■ **REQUIRED ACTION**: Give again, word for word, every line in the entries below from the line with "(s.commandError e).responses = s.responses := rfl" up to and including the line with "n).pending = s.pending := rfl", and no other line.

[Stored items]
-- ==== Sys2Proof/Machine/Port.lean ====
section
/-! DEFINITION. The register port: executing a command word, one host access, one event
(spec 30_encoding.md R71; 20_memory.md R51 to R56; 70_reset_and_hazards.md R230). -/

namespace Sys2Proof.Machine

/-- What a command does on an engine: `exec` for the engine of this build, `execOf F` for one of another family. -/
abbrev Commands := Instr → State → Host.Outcome State Fault Refusal

/-- `Execute(v)` with the commands `run`: decode and perform a command, or take the command error; one atomic step
(30_encoding.md R71). -/
def executeWith (run : Commands) (v : Word) (s : State) : Host.Outcome State Fault Refusal :=
  match decode v with
  | .ok i => run i s
  | .error e => .next (s.commandError e)

/-- `MemWrite(off, 8, v)` on the register at a supported offset: CMD executes, ARG takes the value, the rest ignore it
(20_memory.md R53). -/
def writeRegisterWith (run : Commands) (r : Register) (v : Word) (s : State) : Host.Outcome State Fault Refusal :=
  match r with
  | .cmd => executeWith run v s
  | .arg i => .next (s.setArg i v)
  | .status => .next s
  | .rounds => .next s
  | .res _ => .next s
  | .reserved => .next s

/-- One access of host number `h` to an engine of family `F` with the commands `run` (20_memory.md R51 to R53). Every host
may make every access, so `h` only says who gets the value read (60_exceptions.md R210). -/
def portAccessWith (F : Family) (run : Commands) (h : Nat) (a : Access) (s : State) :
    Host.Outcome State Fault Refusal :=
  match a with
  | .read off bytes =>
    if supported off bytes then .next (s.respond ⟨h, off, readRegister F s (registerAt off)⟩)
    else .fault (.unsupportedAccess off bytes)
  | .write off bytes v =>
    if supported off bytes then writeRegisterWith run (registerAt off) v s
    else .fault (.unsupportedAccess off bytes)

/-- `Execute(v)` on the engine of this build (30_encoding.md R71). -/
def executeWord (v : Word) (s : State) : Host.Outcome State Fault Refusal := executeWith exec v s

/-- One access of host number `h` to the engine of this build (20_memory.md R51 to R53). -/
def portAccess (h : Nat) (a : Access) (s : State) : Host.Outcome State Fault Refusal :=
  portAccessWith Config.family exec h a s

/-- One event of the port's total order (20_memory.md R55; 70_reset_and_hazards.md R230). -/
def portEvent (e : PortEvent) (s : State) : Host.Outcome State Fault Refusal :=
  match e with
  | .access h a => portAccess h a s
  | .reset => .next s.applyReset

/-- The next event reaches the port; with none pending nothing happens (notes/assumptions/2.md). -/
def portStep (s : State) : Host.Outcome State Fault Refusal :=
  match s.pending with
  | [] => .next s
  | e :: rest => portEvent e (s.setPending rest)

/-- A host's write of a command word to CMD. -/
def commandWrite (h : Nat) (v : Word) : PortEvent := .access h (.write cmdOffset 8 v)

end Sys2Proof.Machine
end

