-- ==== Sys2Proof/Laws/State.lean ====
section
/-! SUPPORT. One lemma per field per register write of Machine/Ops.lean, so that no proof unfolds a record update. -/

namespace Sys2Proof.Machine.State

variable (s : State)

/-! ### `setKey` -/

@[simp] theorem setKey_key (v : Key) : (s.setKey v).key = v := rfl
@[simp] theorem setKey_ctr (v : Key) : (s.setKey v).ctr = s.ctr := rfl
@[simp] theorem setKey_cache (v : Key) : (s.setKey v).cache = s.cache := rfl
@[simp] theorem setKey_cidx (v : Key) : (s.setKey v).cidx = s.cidx := rfl
@[simp] theorem setKey_status (v : Key) : (s.setKey v).status = s.status := rfl
@[simp] theorem setKey_arg (v : Key) : (s.setKey v).arg = s.arg := rfl
@[simp] theorem setKey_res (v : Key) : (s.setKey v).res = s.res := rfl
@[simp] theorem setKey_permutes (v : Key) : (s.setKey v).permutes = s.permutes := rfl
@[simp] theorem setKey_pending (v : Key) : (s.setKey v).pending = s.pending := rfl
@[simp] theorem setKey_responses (v : Key) : (s.setKey v).responses = s.responses := rfl
@[simp] theorem setKey_freeNext (v : Key) : (s.setKey v).freeNext = s.freeNext := rfl

/-! ### `setCtr` -/

@[simp] theorem setCtr_key (v : Word) : (s.setCtr v).key = s.key := rfl
@[simp] theorem setCtr_ctr (v : Word) : (s.setCtr v).ctr = v := rfl
@[simp] theorem setCtr_cache (v : Word) : (s.setCtr v).cache = s.cache := rfl
@[simp] theorem setCtr_cidx (v : Word) : (s.setCtr v).cidx = s.cidx := rfl
@[simp] theorem setCtr_status (v : Word) : (s.setCtr v).status = s.status := rfl
@[simp] theorem setCtr_arg (v : Word) : (s.setCtr v).arg = s.arg := rfl
@[simp] theorem setCtr_res (v : Word) : (s.setCtr v).res = s.res := rfl
@[simp] theorem setCtr_permutes (v : Word) : (s.setCtr v).permutes = s.permutes := rfl
@[simp] theorem setCtr_pending (v : Word) : (s.setCtr v).pending = s.pending := rfl
@[simp] theorem setCtr_responses (v : Word) : (s.setCtr v).responses = s.responses := rfl
@[simp] theorem setCtr_freeNext (v : Word) : (s.setCtr v).freeNext = s.freeNext := rfl

/-! ### `setCache` -/

@[simp] theorem setCache_key (v : Block) : (s.setCache v).key = s.key := rfl
@[simp] theorem setCache_ctr (v : Block) : (s.setCache v).ctr = s.ctr := rfl
@[simp] theorem setCache_cache (v : Block) : (s.setCache v).cache = v := rfl
@[simp] theorem setCache_cidx (v : Block) : (s.setCache v).cidx = s.cidx := rfl
@[simp] theorem setCache_status (v : Block) : (s.setCache v).status = s.status := rfl
@[simp] theorem setCache_arg (v : Block) : (s.setCache v).arg = s.arg := rfl
@[simp] theorem setCache_res (v : Block) : (s.setCache v).res = s.res := rfl
@[simp] theorem setCache_permutes (v : Block) : (s.setCache v).permutes = s.permutes := rfl
@[simp] theorem setCache_pending (v : Block) : (s.setCache v).pending = s.pending := rfl
@[simp] theorem setCache_responses (v : Block) : (s.setCache v).responses = s.responses := rfl
@[simp] theorem setCache_freeNext (v : Block) : (s.setCache v).freeNext = s.freeNext := rfl

/-! ### `setCidx` -/

@[simp] theorem setCidx_key (v : Word) : (s.setCidx v).key = s.key := rfl
@[simp] theorem setCidx_ctr (v : Word) : (s.setCidx v).ctr = s.ctr := rfl
@[simp] theorem setCidx_cache (v : Word) : (s.setCidx v).cache = s.cache := rfl
@[simp] theorem setCidx_cidx (v : Word) : (s.setCidx v).cidx = v := rfl
@[simp] theorem setCidx_status (v : Word) : (s.setCidx v).status = s.status := rfl
@[simp] theorem setCidx_arg (v : Word) : (s.setCidx v).arg = s.arg := rfl
@[simp] theorem setCidx_res (v : Word) : (s.setCidx v).res = s.res := rfl
@[simp] theorem setCidx_permutes (v : Word) : (s.setCidx v).permutes = s.permutes := rfl
@[simp] theorem setCidx_pending (v : Word) : (s.setCidx v).pending = s.pending := rfl
@[simp] theorem setCidx_responses (v : Word) : (s.setCidx v).responses = s.responses := rfl
@[simp] theorem setCidx_freeNext (v : Word) : (s.setCidx v).freeNext = s.freeNext := rfl

/-! ### `setStatus` -/

@[simp] theorem setStatus_key (v : Word) : (s.setStatus v).key = s.key := rfl
@[simp] theorem setStatus_ctr (v : Word) : (s.setStatus v).ctr = s.ctr := rfl
@[simp] theorem setStatus_cache (v : Word) : (s.setStatus v).cache = s.cache := rfl
@[simp] theorem setStatus_cidx (v : Word) : (s.setStatus v).cidx = s.cidx := rfl
@[simp] theorem setStatus_status (v : Word) : (s.setStatus v).status = v := rfl
@[simp] theorem setStatus_arg (v : Word) : (s.setStatus v).arg = s.arg := rfl
@[simp] theorem setStatus_res (v : Word) : (s.setStatus v).res = s.res := rfl
@[simp] theorem setStatus_permutes (v : Word) : (s.setStatus v).permutes = s.permutes := rfl
@[simp] theorem setStatus_pending (v : Word) : (s.setStatus v).pending = s.pending := rfl
@[simp] theorem setStatus_responses (v : Word) : (s.setStatus v).responses = s.responses := rfl
@[simp] theorem setStatus_freeNext (v : Word) : (s.setStatus v).freeNext = s.freeNext := rfl

/-! ### `setArg` -/

@[simp] theorem setArg_key (i : Fin 8) (v : Word) : (s.setArg i v).key = s.key := rfl
@[simp] theorem setArg_ctr (i : Fin 8) (v : Word) : (s.setArg i v).ctr = s.ctr := rfl
@[simp] theorem setArg_cache (i : Fin 8) (v : Word) : (s.setArg i v).cache = s.cache := rfl
@[simp] theorem setArg_cidx (i : Fin 8) (v : Word) : (s.setArg i v).cidx = s.cidx := rfl
@[simp] theorem setArg_status (i : Fin 8) (v : Word) : (s.setArg i v).status = s.status := rfl
@[simp] theorem setArg_arg (i : Fin 8) (v : Word) : (s.setArg i v).arg = s.arg.set i v := rfl
@[simp] theorem setArg_res (i : Fin 8) (v : Word) : (s.setArg i v).res = s.res := rfl
@[simp] theorem setArg_permutes (i : Fin 8) (v : Word) : (s.setArg i v).permutes = s.permutes := rfl
@[simp] theorem setArg_pending (i : Fin 8) (v : Word) : (s.setArg i v).pending = s.pending := rfl
@[simp] theorem setArg_responses (i : Fin 8) (v : Word) : (s.setArg i v).responses = s.responses := rfl
@[simp] theorem setArg_freeNext (i : Fin 8) (v : Word) : (s.setArg i v).freeNext = s.freeNext := rfl

/-! ### `setRes` -/

@[simp] theorem setRes_key (i : Fin 5) (v : Word) : (s.setRes i v).key = s.key := rfl
@[simp] theorem setRes_ctr (i : Fin 5) (v : Word) : (s.setRes i v).ctr = s.ctr := rfl
@[simp] theorem setRes_cache (i : Fin 5) (v : Word) : (s.setRes i v).cache = s.cache := rfl
@[simp] theorem setRes_cidx (i : Fin 5) (v : Word) : (s.setRes i v).cidx = s.cidx := rfl
@[simp] theorem setRes_status (i : Fin 5) (v : Word) : (s.setRes i v).status = s.status := rfl
@[simp] theorem setRes_arg (i : Fin 5) (v : Word) : (s.setRes i v).arg = s.arg := rfl
@[simp] theorem setRes_res (i : Fin 5) (v : Word) : (s.setRes i v).res = s.res.set i v := rfl
@[simp] theorem setRes_permutes (i : Fin 5) (v : Word) : (s.setRes i v).permutes = s.permutes := rfl
@[simp] theorem setRes_pending (i : Fin 5) (v : Word) : (s.setRes i v).pending = s.pending := rfl
@[simp] theorem setRes_responses (i : Fin 5) (v : Word) : (s.setRes i v).responses = s.responses := rfl
@[simp] theorem setRes_freeNext (i : Fin 5) (v : Word) : (s.setRes i v).freeNext = s.freeNext := rfl

/-! ### `recordPermute` -/

@[simp] theorem recordPermute_key (b : Word) : (s.recordPermute b).key = s.key := rfl
@[simp] theorem recordPermute_ctr (b : Word) : (s.recordPermute b).ctr = s.ctr := rfl
@[simp] theorem recordPermute_cache (b : Word) : (s.recordPermute b).cache = s.cache := rfl
@[simp] theorem recordPermute_cidx (b : Word) : (s.recordPermute b).cidx = s.cidx := rfl
@[simp] theorem recordPermute_status (b : Word) : (s.recordPermute b).status = s.status := rfl
@[simp] theorem recordPermute_arg (b : Word) : (s.recordPermute b).arg = s.arg := rfl
@[simp] theorem recordPermute_res (b : Word) : (s.recordPermute b).res = s.res := rfl
@[simp] theorem recordPermute_permutes (b : Word) : (s.recordPermute b).permutes = s.permutes ++ [b] := rfl
@[simp] theorem recordPermute_pending (b : Word) : (s.recordPermute b).pending = s.pending := rfl
@[simp] theorem recordPermute_responses (b : Word) : (s.recordPermute b).responses = s.responses := rfl
@[simp] theorem recordPermute_freeNext (b : Word) : (s.recordPermute b).freeNext = s.freeNext := rfl

/-! ### `respond` -/

@[simp] theorem respond_key (r : Response) : (s.respond r).key = s.key := rfl
@[simp] theorem respond_ctr (r : Response) : (s.respond r).ctr = s.ctr := rfl
@[simp] theorem respond_cache (r : Response) : (s.respond r).cache = s.cache := rfl
@[simp] theorem respond_cidx (r : Response) : (s.respond r).cidx = s.cidx := rfl
@[simp] theorem respond_status (r : Response) : (s.respond r).status = s.status := rfl
@[simp] theorem respond_arg (r : Response) : (s.respond r).arg = s.arg := rfl
@[simp] theorem respond_res (r : Response) : (s.respond r).res = s.res := rfl
@[simp] theorem respond_permutes (r : Response) : (s.respond r).permutes = s.permutes := rfl
@[simp] theorem respond_pending (r : Response) : (s.respond r).pending = s.pending := rfl
@[simp] theorem respond_responses (r : Response) : (s.respond r).responses = s.responses ++ [r] := rfl
@[simp] theorem respond_freeNext (r : Response) : (s.respond r).freeNext = s.freeNext := rfl

/-! ### `setPending` -/

@[simp] theorem setPending_key (p : List PortEvent) : (s.setPending p).key = s.key := rfl
@[simp] theorem setPending_ctr (p : List PortEvent) : (s.setPending p).ctr = s.ctr := rfl
@[simp] theorem setPending_cache (p : List PortEvent) : (s.setPending p).cache = s.cache := rfl
@[simp] theorem setPending_cidx (p : List PortEvent) : (s.setPending p).cidx = s.cidx := rfl
@[simp] theorem setPending_status (p : List PortEvent) : (s.setPending p).status = s.status := rfl
@[simp] theorem setPending_arg (p : List PortEvent) : (s.setPending p).arg = s.arg := rfl
@[simp] theorem setPending_res (p : List PortEvent) : (s.setPending p).res = s.res := rfl
@[simp] theorem setPending_permutes (p : List PortEvent) : (s.setPending p).permutes = s.permutes := rfl
@[simp] theorem setPending_pending (p : List PortEvent) : (s.setPending p).pending = p := rfl
@[simp] theorem setPending_responses (p : List PortEvent) : (s.setPending p).responses = s.responses := rfl
@[simp] theorem setPending_freeNext (p : List PortEvent) : (s.setPending p).freeNext = s.freeNext := rfl

/-! ### The shared effects, in terms of the register writes -/

theorem invalidate_eq : s.invalidate = s.setCidx sentinel := rfl

theorem accept_eq : s.accept = s.setStatus 0 := rfl

theorem commandError_eq (e : CommandError) : s.commandError e = s.setStatus (errorStatus e) := rfl

/-! ### `invalidate` -/

@[simp] theorem invalidate_key : (s.invalidate).key = s.key := rfl
@[simp] theorem invalidate_ctr : (s.invalidate).ctr = s.ctr := rfl
@[simp] theorem invalidate_cache : (s.invalidate).cache = s.cache := rfl
@[simp] theorem invalidate_cidx : (s.invalidate).cidx = sentinel := rfl
@[simp] theorem invalidate_status : (s.invalidate).status = s.status := rfl
@[simp] theorem invalidate_arg : (s.invalidate).arg = s.arg := rfl
@[simp] theorem invalidate_res : (s.invalidate).res = s.res := rfl
@[simp] theorem invalidate_permutes : (s.invalidate).permutes = s.permutes := rfl
@[simp] theorem invalidate_pending : (s.invalidate).pending = s.pending := rfl
@[simp] theorem invalidate_responses : (s.invalidate).responses = s.responses := rfl
@[simp] theorem invalidate_freeNext : (s.invalidate).freeNext = s.freeNext := rfl

/-! ### `accept` -/

@[simp] theorem accept_key : (s.accept).key = s.key := rfl
@[simp] theorem accept_ctr : (s.accept).ctr = s.ctr := rfl
@[simp] theorem accept_cache : (s.accept).cache = s.cache := rfl
@[simp] theorem accept_cidx : (s.accept).cidx = s.cidx := rfl
@[simp] theorem accept_status : (s.accept).status = 0 := rfl
@[simp] theorem accept_arg : (s.accept).arg = s.arg := rfl
@[simp] theorem accept_res : (s.accept).res = s.res := rfl
@[simp] theorem accept_permutes : (s.accept).permutes = s.permutes := rfl
@[simp] theorem accept_pending : (s.accept).pending = s.pending := rfl
@[simp] theorem accept_responses : (s.accept).responses = s.responses := rfl
@[simp] theorem accept_freeNext : (s.accept).freeNext = s.freeNext := rfl

/-! ### `commandError` -/

@[simp] theorem commandError_key (e : CommandError) : (s.commandError e).key = s.key := rfl
@[simp] theorem commandError_ctr (e : CommandError) : (s.commandError e).ctr = s.ctr := rfl
@[simp] theorem commandError_cache (e : CommandError) : (s.commandError e).cache = s.cache := rfl
@[simp] theorem commandError_cidx (e : CommandError) : (s.commandError e).cidx = s.cidx := rfl
@[simp] theorem commandError_status (e : CommandError) : (s.commandError e).status = errorStatus e := rfl
@[simp] theorem commandError_arg (e : CommandError) : (s.commandError e).arg = s.arg := rfl
@[simp] theorem commandError_res (e : CommandError) : (s.commandError e).res = s.res := rfl
@[simp] theorem commandError_permutes (e : CommandError) : (s.commandError e).permutes = s.permutes := rfl
@[simp] theorem commandError_pending (e : CommandError) : (s.commandError e).pending = s.pending := rfl
@[simp] theorem commandError_responses (e : CommandError) : (s.commandError e).responses = s.responses := rfl
@[simp] theorem commandError_freeNext (e : CommandError) : (s.commandError e).freeNext = s.freeNext := rfl

/-! ### A reset event -/

@[simp] theorem resetEngine_key (F : Family) (n : Nat) :
    (s.resetEngine F n).key = #v[F.key0, F.key1, F.defSeed, F.defStream] := rfl
@[simp] theorem resetEngine_ctr (F : Family) (n : Nat) : (s.resetEngine F n).ctr = 0 := rfl
@[simp] theorem resetEngine_cache (F : Family) (n : Nat) : (s.resetEngine F n).cache = freeBlock n := rfl
@[simp] theorem resetEngine_cidx (F : Family) (n : Nat) : (s.resetEngine F n).cidx = sentinel := rfl
@[simp] theorem resetEngine_status (F : Family) (n : Nat) : (s.resetEngine F n).status = 0 := rfl
@[simp] theorem resetEngine_arg (F : Family) (n : Nat) : (s.resetEngine F n).arg = Vector.replicate 8 0 := rfl
@[simp] theorem resetEngine_res (F : Family) (n : Nat) : (s.resetEngine F n).res = Vector.replicate 5 0 := rfl
@[simp] theorem resetEngine_permutes (F : Family) (n : Nat) : (s.resetEngine F n).permutes = [] := rfl
@[simp] theorem resetEngine_pending (F : Family) (n : Nat) : (s.resetEngine F n).pending = s.pending := rfl
@[simp] theorem resetEngine_responses (F : Family) (n : Nat) : (s.resetEngine F n).responses = s.responses := rfl
@[simp] theorem resetEngine_freeNext (F : Family) (n : Nat) : (s.resetEngine F n).freeNext = n + 16 := rfl

@[simp] theorem applyReset_key :
    s.applyReset.key = #v[Config.family.key0, Config.family.key1, Config.family.defSeed, Config.family.defStream] := rfl
@[simp] theorem applyReset_ctr : s.applyReset.ctr = 0 := rfl
@[simp] theorem applyReset_cache : s.applyReset.cache = freeBlock s.freeNext := rfl
@[simp] theorem applyReset_cidx : s.applyReset.cidx = sentinel := rfl
@[simp] theorem applyReset_status : s.applyReset.status = 0 := rfl
@[simp] theorem applyReset_arg : s.applyReset.arg = Vector.replicate 8 0 := rfl
@[simp] theorem applyReset_res : s.applyReset.res = Vector.replicate 5 0 := rfl
@[simp] theorem applyReset_permutes : s.applyReset.permutes = [] := rfl
@[simp] theorem applyReset_pending : s.applyReset.pending = s.pending := rfl
@[simp] theorem applyReset_responses : s.applyReset.responses = s.responses := rfl
@[simp] theorem applyReset_freeNext : s.applyReset.freeNext = s.freeNext + 16 := rfl

end Sys2Proof.Machine.State
end

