-- ==== Sys2Proof/Laws/PerInstr.lean ====
section
/-! SUPPORT. Families of facts about each command as syntax, one lemma per constructor. -/

namespace Sys2Proof.Laws.OpcodeGroup

/-- A command's word has a zero must-be-zero field and an opcode in the range of its group
(spec 30_encoding.md R70, R73): first and last opcode of the group of each command. -/
def group : Instr → BitVec 8 × BitVec 8
  | .seed => (0x01, 0x0F)
  | .seedDef => (0x01, 0x0F)
  | .seedEnt => (0x01, 0x0F)
  | .next => (0x10, 0x1F)
  | .discard => (0x10, 0x1F)
  | .equals => (0x20, 0x2F)
  | .save => (0x30, 0x3F)
  | .load => (0x30, 0x3F)
  | .minval => (0x40, 0x4F)
  | .maxval => (0x40, 0x4F)

/-- The command's word is well formed and its opcode lies in its group. -/
def Statement (i : Instr) : Prop :=
  wordWellFormed (encode i) = true ∧ i.wellFormed = true ∧ (group i).1 ≤ opc (encode i) ∧ opc (encode i) ≤ (group i).2

theorem seed : Statement .seed := by unfold Statement; decide
theorem seedDef : Statement .seedDef := by unfold Statement; decide
theorem seedEnt : Statement .seedEnt := by unfold Statement; decide
theorem next : Statement .next := by unfold Statement; decide
theorem discard : Statement .discard := by unfold Statement; decide
theorem equals : Statement .equals := by unfold Statement; decide
theorem save : Statement .save := by unfold Statement; decide
theorem load : Statement .load := by unfold Statement; decide
theorem minval : Statement .minval := by unfold Statement; decide
theorem maxval : Statement .maxval := by unfold Statement; decide

end Sys2Proof.Laws.OpcodeGroup
end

■ **ANSWER TO THIS EXERCISE**:
@[simp] theorem commandError_responses (e : CommandError) : (s.commandError e).responses = s.responses := rfl
@[simp] theorem commandError_freeNext (e : CommandError) : (s.commandError e).freeNext = s.freeNext := rfl

/-! ### A reset event -/

@[simp] theorem resetEngine_key (F : Family) (n : Nat) :
    (s.resetEngine F n).key = #v[F.key0, F.key1, F.defSeed, F.defStream] := rfl
@[simp] theorem resetEngine_ctr (F : Family) (n : Nat) : (s.resetEngine F n).ctr = 0 := rfl
@[simp] theorem resetEngine_cache (F : Family) (n : Nat) : (s.resetEngine F n).cache = freeBlock n := rfl
@[simp] theorem resetEngine_cidx (F : Family) (n : Nat) : (s.resetEngine F n).cidx = sentinel := rfl
@[simp] theorem resetEngine_status (F : Family) (n : Nat) : (s.resetEngine F n).status = 0 := rfl
@[simp] theorem resetEngine_arg (F : Family) (n : Nat) : (s.resetEngine F n).arg = Vector.replicate 8 0 := rfl
@[simp] theorem resetEngine_res (F : Family) (n : Nat) : (s.resetEngine F n).res = Vector.replicate 5 0 := rfl
@[simp] theorem resetEngine_permutes (F : Family) (n : Nat) : (s.resetEngine F n).permutes = [] := rfl
@[simp] theorem resetEngine_pending (F : Family) (n : Nat) : (s.resetEngine F n).pending = s.pending := rfl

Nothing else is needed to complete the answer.